**Problem details**
Of all the entries below, retype only the lines from the one with "def rsSyndromes (w" through the one with "syndrome n. -/", exactly as they appear.

___ Records to use ___

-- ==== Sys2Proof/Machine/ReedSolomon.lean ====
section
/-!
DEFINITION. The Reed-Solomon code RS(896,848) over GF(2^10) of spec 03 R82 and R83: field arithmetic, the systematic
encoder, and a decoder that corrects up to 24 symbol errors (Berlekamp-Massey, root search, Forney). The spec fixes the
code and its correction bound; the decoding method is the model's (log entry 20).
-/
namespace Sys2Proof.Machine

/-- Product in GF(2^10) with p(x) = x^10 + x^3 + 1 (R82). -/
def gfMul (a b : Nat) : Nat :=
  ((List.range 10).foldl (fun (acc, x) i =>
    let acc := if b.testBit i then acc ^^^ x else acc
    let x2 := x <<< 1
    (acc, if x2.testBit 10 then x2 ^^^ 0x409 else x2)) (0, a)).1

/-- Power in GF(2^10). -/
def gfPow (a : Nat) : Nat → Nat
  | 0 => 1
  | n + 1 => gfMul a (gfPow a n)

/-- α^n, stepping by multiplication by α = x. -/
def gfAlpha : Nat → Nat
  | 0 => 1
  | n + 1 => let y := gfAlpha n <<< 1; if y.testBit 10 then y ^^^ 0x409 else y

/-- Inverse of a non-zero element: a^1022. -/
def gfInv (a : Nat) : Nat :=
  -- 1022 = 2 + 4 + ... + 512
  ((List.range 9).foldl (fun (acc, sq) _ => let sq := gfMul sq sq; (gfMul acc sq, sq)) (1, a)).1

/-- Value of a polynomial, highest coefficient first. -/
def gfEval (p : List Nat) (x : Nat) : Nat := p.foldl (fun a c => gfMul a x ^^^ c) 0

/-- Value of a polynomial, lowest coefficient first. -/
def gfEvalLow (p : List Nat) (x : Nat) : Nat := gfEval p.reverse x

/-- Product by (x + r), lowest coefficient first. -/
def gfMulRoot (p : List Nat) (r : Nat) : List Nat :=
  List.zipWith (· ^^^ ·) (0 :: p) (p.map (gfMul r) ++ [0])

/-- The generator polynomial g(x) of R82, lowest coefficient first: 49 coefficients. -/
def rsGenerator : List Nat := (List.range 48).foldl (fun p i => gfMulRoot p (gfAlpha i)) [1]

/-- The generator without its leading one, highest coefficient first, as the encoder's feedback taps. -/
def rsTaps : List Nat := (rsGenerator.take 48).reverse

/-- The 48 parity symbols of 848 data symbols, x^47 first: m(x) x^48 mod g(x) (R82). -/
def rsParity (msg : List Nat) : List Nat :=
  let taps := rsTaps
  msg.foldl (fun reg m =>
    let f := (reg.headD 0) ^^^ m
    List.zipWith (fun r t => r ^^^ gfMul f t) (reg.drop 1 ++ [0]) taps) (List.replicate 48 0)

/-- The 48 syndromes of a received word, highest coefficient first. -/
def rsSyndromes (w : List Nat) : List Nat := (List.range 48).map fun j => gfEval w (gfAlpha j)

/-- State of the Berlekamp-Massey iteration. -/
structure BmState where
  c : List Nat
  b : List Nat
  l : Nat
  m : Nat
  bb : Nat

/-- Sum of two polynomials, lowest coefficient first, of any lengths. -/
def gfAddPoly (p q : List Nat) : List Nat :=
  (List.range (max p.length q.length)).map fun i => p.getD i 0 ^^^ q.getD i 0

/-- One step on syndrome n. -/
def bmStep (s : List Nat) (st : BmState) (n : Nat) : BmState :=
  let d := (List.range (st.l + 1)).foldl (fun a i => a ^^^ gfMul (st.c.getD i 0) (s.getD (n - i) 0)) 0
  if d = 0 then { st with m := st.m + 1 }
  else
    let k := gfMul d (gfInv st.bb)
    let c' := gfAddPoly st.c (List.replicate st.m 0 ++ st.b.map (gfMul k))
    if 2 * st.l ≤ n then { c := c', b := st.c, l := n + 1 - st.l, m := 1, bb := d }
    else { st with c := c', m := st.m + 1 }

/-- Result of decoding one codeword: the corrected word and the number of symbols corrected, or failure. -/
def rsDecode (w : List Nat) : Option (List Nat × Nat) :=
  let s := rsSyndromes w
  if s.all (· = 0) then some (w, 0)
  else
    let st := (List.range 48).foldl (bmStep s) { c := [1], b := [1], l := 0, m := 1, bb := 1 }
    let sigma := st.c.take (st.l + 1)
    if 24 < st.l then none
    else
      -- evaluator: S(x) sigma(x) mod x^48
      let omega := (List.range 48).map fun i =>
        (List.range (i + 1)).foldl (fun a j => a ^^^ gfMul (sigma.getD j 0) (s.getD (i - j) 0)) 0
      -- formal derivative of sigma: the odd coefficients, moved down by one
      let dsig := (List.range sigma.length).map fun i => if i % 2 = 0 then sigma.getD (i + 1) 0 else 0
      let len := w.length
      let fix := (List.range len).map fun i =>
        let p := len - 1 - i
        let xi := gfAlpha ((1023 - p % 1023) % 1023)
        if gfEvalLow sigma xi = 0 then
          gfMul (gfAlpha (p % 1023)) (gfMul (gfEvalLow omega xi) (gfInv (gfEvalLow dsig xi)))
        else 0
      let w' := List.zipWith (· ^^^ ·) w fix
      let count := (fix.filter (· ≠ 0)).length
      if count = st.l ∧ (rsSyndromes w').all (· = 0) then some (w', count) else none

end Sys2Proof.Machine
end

___
___ Records to use ___

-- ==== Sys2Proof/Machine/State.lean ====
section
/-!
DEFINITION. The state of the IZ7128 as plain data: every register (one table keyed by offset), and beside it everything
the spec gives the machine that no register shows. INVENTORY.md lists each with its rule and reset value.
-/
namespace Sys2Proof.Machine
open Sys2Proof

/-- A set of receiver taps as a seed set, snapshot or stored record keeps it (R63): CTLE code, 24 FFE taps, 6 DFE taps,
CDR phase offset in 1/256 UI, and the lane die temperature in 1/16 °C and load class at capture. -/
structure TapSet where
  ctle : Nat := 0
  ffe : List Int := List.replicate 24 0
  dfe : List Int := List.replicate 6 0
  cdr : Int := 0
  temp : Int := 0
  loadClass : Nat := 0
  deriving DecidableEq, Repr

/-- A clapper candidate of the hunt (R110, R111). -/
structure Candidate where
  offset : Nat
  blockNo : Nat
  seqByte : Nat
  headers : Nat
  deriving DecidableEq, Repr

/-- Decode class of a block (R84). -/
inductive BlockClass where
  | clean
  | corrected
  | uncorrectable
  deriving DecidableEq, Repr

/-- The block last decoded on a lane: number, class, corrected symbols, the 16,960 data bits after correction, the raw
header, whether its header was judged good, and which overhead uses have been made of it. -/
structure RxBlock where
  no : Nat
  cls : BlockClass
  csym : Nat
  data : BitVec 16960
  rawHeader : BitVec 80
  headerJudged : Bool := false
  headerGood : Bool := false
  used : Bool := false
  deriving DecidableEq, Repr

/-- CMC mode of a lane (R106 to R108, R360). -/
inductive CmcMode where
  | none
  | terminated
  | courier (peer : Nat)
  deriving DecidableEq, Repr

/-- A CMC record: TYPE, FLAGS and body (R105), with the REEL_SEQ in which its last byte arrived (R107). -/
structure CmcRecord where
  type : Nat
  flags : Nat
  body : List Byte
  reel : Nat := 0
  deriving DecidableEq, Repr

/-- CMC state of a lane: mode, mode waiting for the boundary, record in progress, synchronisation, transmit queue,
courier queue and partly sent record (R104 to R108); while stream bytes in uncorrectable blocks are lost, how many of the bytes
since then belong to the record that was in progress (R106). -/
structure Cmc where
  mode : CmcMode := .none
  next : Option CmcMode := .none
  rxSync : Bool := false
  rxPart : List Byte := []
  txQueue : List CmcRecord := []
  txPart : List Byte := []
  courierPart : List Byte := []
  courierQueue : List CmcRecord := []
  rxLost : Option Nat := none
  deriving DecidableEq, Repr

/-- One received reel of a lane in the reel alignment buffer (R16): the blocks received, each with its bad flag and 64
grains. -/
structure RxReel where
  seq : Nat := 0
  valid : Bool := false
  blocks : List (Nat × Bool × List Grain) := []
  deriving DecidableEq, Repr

___

**Completed exercise**
def rsSyndromes (w : List Nat) : List Nat := (List.range 48).map fun j => gfEval w (gfAlpha j)

/-- State of the Berlekamp-Massey iteration. -/
structure BmState where
  c : List Nat
  b : List Nat
  l : Nat
  m : Nat
  bb : Nat

/-- Sum of two polynomials, lowest coefficient first, of any lengths. -/
def gfAddPoly (p q : List Nat) : List Nat :=
  (List.range (max p.length q.length)).map fun i => p.getD i 0 ^^^ q.getD i 0

/-- One step on syndrome n. -/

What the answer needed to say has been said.